Instructions for the task = Within the records below is a range that opens at the line with "An instruction that" and closes at the line with "def OpMap.wf (m". Return that range word for word, both ends included, and only that range.

◇ ◇ ◇ ◇ ◇ ◇ ◇

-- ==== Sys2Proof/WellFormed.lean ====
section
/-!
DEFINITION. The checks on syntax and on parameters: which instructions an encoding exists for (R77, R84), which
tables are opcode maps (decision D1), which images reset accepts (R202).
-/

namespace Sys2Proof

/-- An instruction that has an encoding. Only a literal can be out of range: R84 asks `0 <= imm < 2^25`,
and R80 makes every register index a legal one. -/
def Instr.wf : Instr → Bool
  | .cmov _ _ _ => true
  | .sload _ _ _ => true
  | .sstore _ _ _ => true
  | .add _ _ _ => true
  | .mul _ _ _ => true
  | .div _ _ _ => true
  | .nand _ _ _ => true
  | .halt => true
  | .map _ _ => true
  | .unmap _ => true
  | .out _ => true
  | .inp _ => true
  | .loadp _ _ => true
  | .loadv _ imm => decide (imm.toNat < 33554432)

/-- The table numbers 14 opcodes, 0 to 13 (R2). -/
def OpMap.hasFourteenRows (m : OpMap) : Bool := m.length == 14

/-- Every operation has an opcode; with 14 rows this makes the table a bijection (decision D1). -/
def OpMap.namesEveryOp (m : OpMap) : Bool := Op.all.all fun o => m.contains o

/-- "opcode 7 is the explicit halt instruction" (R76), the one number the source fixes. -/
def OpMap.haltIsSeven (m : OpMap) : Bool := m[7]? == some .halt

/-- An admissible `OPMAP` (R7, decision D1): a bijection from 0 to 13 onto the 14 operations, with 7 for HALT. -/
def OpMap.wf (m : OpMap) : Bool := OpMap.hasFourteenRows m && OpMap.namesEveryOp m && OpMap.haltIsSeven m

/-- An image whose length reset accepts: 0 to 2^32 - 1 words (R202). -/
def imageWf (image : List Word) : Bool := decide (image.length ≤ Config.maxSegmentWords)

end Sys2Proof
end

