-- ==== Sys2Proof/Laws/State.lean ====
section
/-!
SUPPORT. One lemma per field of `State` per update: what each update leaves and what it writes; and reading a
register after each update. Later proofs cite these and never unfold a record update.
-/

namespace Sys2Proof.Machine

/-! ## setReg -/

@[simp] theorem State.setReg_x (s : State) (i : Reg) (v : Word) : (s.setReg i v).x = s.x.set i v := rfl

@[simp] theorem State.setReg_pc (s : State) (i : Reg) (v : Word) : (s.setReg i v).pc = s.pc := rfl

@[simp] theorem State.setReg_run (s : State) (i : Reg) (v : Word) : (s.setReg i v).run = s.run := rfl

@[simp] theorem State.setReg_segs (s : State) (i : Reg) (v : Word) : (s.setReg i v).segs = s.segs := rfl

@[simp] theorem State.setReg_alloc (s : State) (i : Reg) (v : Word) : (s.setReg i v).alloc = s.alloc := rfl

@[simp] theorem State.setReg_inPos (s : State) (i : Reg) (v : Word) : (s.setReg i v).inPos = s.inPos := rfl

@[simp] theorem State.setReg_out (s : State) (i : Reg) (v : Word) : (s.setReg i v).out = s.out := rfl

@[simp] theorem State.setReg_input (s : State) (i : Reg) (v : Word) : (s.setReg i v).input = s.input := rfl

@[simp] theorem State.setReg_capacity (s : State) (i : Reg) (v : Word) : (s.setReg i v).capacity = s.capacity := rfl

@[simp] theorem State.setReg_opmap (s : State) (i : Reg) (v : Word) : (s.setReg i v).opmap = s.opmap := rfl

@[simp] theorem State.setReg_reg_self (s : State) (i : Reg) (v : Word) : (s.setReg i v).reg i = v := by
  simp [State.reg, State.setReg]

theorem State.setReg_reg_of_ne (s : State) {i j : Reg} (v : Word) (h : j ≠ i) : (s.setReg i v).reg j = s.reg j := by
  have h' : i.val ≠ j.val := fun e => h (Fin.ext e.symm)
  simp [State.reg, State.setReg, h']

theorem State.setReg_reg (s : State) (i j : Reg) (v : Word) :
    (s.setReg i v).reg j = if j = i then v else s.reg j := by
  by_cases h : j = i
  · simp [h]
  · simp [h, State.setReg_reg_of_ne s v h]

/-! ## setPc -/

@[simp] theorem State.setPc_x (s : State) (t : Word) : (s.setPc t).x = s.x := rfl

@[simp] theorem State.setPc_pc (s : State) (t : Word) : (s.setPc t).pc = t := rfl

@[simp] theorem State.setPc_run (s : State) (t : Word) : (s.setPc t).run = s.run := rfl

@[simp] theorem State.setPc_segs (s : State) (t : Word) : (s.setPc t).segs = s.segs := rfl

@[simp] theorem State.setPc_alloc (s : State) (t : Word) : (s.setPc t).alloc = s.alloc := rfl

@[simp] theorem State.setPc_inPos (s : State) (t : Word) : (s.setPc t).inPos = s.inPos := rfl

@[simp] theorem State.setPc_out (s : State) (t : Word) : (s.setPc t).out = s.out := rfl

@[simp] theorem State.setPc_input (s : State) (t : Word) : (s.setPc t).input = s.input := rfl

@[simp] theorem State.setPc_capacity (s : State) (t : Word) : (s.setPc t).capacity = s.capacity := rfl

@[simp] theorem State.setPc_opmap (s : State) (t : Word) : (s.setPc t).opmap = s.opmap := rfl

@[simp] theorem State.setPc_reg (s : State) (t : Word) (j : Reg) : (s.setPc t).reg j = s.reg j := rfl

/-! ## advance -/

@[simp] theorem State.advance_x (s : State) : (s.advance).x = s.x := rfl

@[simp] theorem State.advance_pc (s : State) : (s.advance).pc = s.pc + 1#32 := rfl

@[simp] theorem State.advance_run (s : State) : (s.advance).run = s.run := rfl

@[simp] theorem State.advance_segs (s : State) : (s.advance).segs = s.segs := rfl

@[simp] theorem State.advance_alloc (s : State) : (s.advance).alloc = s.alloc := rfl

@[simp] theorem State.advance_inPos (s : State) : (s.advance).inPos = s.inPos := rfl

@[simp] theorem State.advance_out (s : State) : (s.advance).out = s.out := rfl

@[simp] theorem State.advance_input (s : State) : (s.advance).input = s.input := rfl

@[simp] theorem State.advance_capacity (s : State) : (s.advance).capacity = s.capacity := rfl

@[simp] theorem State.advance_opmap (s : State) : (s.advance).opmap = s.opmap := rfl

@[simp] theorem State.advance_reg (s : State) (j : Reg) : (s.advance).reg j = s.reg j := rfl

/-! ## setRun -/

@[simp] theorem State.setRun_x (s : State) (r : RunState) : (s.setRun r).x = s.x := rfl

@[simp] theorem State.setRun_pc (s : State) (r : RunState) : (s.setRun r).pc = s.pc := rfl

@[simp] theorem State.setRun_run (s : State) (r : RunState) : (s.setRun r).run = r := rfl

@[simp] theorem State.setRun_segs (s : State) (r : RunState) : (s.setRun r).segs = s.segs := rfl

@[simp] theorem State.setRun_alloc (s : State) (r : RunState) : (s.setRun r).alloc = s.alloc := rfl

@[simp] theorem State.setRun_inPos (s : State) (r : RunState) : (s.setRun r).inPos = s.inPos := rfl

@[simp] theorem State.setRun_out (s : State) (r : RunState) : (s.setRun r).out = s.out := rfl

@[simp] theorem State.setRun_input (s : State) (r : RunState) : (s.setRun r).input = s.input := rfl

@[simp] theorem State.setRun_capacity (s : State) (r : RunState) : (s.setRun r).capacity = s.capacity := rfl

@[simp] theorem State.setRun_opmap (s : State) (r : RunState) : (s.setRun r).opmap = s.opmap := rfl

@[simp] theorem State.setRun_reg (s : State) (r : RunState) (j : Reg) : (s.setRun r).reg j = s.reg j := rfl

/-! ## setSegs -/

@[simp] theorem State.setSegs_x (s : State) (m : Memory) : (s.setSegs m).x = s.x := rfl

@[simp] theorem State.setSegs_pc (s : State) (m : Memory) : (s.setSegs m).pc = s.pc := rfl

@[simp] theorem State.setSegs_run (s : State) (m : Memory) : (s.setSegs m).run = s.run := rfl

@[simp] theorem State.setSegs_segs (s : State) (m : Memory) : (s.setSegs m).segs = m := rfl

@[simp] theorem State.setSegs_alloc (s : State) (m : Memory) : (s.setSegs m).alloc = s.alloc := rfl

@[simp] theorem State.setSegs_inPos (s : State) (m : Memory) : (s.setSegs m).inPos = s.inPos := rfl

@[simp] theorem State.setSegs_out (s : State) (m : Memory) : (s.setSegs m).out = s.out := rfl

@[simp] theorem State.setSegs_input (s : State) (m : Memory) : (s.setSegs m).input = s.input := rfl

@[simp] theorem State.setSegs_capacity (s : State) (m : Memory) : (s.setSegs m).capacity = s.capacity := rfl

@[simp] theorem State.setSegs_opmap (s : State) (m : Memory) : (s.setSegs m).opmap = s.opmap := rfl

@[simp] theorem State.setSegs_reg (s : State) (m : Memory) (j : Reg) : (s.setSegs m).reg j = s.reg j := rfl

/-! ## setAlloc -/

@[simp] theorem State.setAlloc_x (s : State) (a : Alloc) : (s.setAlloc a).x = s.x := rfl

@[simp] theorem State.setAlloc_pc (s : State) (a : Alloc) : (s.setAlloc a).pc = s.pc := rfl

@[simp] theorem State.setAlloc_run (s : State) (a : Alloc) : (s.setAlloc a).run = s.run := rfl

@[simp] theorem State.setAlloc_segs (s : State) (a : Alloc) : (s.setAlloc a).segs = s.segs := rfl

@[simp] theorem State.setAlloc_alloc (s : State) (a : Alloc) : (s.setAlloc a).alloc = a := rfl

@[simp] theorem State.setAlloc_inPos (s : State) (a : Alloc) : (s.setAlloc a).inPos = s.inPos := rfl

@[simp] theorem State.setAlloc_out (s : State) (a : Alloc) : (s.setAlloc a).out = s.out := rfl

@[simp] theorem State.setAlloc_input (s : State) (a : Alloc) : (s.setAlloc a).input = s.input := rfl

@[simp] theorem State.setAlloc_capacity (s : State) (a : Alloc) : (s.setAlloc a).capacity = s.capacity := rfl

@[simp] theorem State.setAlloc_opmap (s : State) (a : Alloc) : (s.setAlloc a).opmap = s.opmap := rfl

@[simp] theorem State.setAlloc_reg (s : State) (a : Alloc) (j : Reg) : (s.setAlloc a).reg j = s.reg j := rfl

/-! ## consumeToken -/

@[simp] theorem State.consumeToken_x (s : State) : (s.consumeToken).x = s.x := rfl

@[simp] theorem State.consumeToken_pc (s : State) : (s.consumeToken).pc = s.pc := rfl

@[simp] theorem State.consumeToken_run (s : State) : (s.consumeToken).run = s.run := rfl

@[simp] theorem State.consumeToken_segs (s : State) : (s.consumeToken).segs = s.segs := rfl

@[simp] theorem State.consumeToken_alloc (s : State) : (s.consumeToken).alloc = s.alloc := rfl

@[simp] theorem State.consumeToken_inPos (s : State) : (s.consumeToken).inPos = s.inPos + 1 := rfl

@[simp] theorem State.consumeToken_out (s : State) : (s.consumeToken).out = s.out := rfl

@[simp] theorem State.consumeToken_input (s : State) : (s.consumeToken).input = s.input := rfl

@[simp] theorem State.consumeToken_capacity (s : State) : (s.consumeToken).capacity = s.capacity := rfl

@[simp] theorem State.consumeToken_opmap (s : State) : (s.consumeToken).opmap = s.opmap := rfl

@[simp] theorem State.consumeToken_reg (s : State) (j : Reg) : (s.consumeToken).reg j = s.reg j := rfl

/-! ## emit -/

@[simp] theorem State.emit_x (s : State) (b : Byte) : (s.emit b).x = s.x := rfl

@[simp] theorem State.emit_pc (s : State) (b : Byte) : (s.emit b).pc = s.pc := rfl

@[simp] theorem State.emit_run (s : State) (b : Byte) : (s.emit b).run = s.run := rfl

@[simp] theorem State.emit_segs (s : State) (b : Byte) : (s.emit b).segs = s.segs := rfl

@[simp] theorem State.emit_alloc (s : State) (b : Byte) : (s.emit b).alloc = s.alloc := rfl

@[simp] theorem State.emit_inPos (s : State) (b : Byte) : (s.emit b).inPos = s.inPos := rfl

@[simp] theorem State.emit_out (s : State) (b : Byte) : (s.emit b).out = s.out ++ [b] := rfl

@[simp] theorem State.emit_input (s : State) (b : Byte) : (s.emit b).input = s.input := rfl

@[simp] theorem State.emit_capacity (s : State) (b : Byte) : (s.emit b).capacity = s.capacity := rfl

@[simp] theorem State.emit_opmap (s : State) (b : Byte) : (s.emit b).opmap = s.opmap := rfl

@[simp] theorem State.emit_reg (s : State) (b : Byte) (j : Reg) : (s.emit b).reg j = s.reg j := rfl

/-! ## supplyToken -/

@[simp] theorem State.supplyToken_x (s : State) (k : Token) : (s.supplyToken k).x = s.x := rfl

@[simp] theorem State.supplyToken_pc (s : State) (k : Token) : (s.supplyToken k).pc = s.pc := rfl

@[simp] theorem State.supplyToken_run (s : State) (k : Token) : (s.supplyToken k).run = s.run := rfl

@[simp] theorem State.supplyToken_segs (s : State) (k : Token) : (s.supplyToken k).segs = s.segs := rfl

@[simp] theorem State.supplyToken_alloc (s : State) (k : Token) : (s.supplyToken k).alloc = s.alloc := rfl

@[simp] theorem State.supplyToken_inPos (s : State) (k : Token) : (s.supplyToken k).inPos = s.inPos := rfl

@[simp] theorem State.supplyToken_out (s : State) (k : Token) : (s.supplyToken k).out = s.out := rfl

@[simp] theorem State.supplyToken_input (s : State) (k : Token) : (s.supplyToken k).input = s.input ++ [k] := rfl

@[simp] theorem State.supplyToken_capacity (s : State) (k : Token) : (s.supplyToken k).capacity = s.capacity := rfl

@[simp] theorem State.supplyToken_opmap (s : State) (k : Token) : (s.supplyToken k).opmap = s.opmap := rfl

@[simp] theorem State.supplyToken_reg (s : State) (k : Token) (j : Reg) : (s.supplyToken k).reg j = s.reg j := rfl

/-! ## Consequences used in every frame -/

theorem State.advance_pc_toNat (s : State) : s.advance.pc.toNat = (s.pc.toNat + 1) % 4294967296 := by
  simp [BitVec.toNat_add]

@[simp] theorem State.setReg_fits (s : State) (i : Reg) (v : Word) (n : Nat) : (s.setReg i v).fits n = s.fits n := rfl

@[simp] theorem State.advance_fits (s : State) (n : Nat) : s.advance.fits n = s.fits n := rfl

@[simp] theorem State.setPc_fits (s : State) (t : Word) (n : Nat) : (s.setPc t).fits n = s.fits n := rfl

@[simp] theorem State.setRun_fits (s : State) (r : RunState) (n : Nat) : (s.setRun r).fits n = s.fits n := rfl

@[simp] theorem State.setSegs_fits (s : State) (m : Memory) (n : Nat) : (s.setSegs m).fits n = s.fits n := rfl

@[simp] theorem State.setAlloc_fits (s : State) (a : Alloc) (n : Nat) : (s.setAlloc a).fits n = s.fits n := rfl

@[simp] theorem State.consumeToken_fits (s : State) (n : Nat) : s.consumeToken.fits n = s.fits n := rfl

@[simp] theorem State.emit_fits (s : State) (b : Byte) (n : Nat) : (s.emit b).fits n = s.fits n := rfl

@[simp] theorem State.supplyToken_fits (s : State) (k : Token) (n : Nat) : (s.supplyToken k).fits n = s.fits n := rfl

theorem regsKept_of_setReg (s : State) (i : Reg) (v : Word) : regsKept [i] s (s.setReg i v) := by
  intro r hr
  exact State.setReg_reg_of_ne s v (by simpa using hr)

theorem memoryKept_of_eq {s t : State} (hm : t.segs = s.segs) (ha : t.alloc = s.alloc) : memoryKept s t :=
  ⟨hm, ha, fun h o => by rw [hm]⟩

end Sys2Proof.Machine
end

◇ ◇ ◇ ◇ ◇ ◇ ◇

Result below =
/-- An instruction that has an encoding. Only a literal can be out of range: R84 asks `0 <= imm < 2^25`,
and R80 makes every register index a legal one. -/
def Instr.wf : Instr → Bool
  | .cmov _ _ _ => true
  | .sload _ _ _ => true
  | .sstore _ _ _ => true
  | .add _ _ _ => true
  | .mul _ _ _ => true
  | .div _ _ _ => true
  | .nand _ _ _ => true
  | .halt => true
  | .map _ _ => true
  | .unmap _ => true
  | .out _ => true
  | .inp _ => true
  | .loadp _ _ => true
  | .loadv _ imm => decide (imm.toNat < 33554432)

/-- The table numbers 14 opcodes, 0 to 13 (R2). -/
def OpMap.hasFourteenRows (m : OpMap) : Bool := m.length == 14

/-- Every operation has an opcode; with 14 rows this makes the table a bijection (decision D1). -/
def OpMap.namesEveryOp (m : OpMap) : Bool := Op.all.all fun o => m.contains o

/-- "opcode 7 is the explicit halt instruction" (R76), the one number the source fixes. -/
def OpMap.haltIsSeven (m : OpMap) : Bool := m[7]? == some .halt

/-- An admissible `OPMAP` (R7, decision D1): a bijection from 0 to 13 onto the 14 operations, with 7 for HALT. -/
def OpMap.wf (m : OpMap) : Bool := OpMap.hasFourteenRows m && OpMap.namesEveryOp m && OpMap.haltIsSeven m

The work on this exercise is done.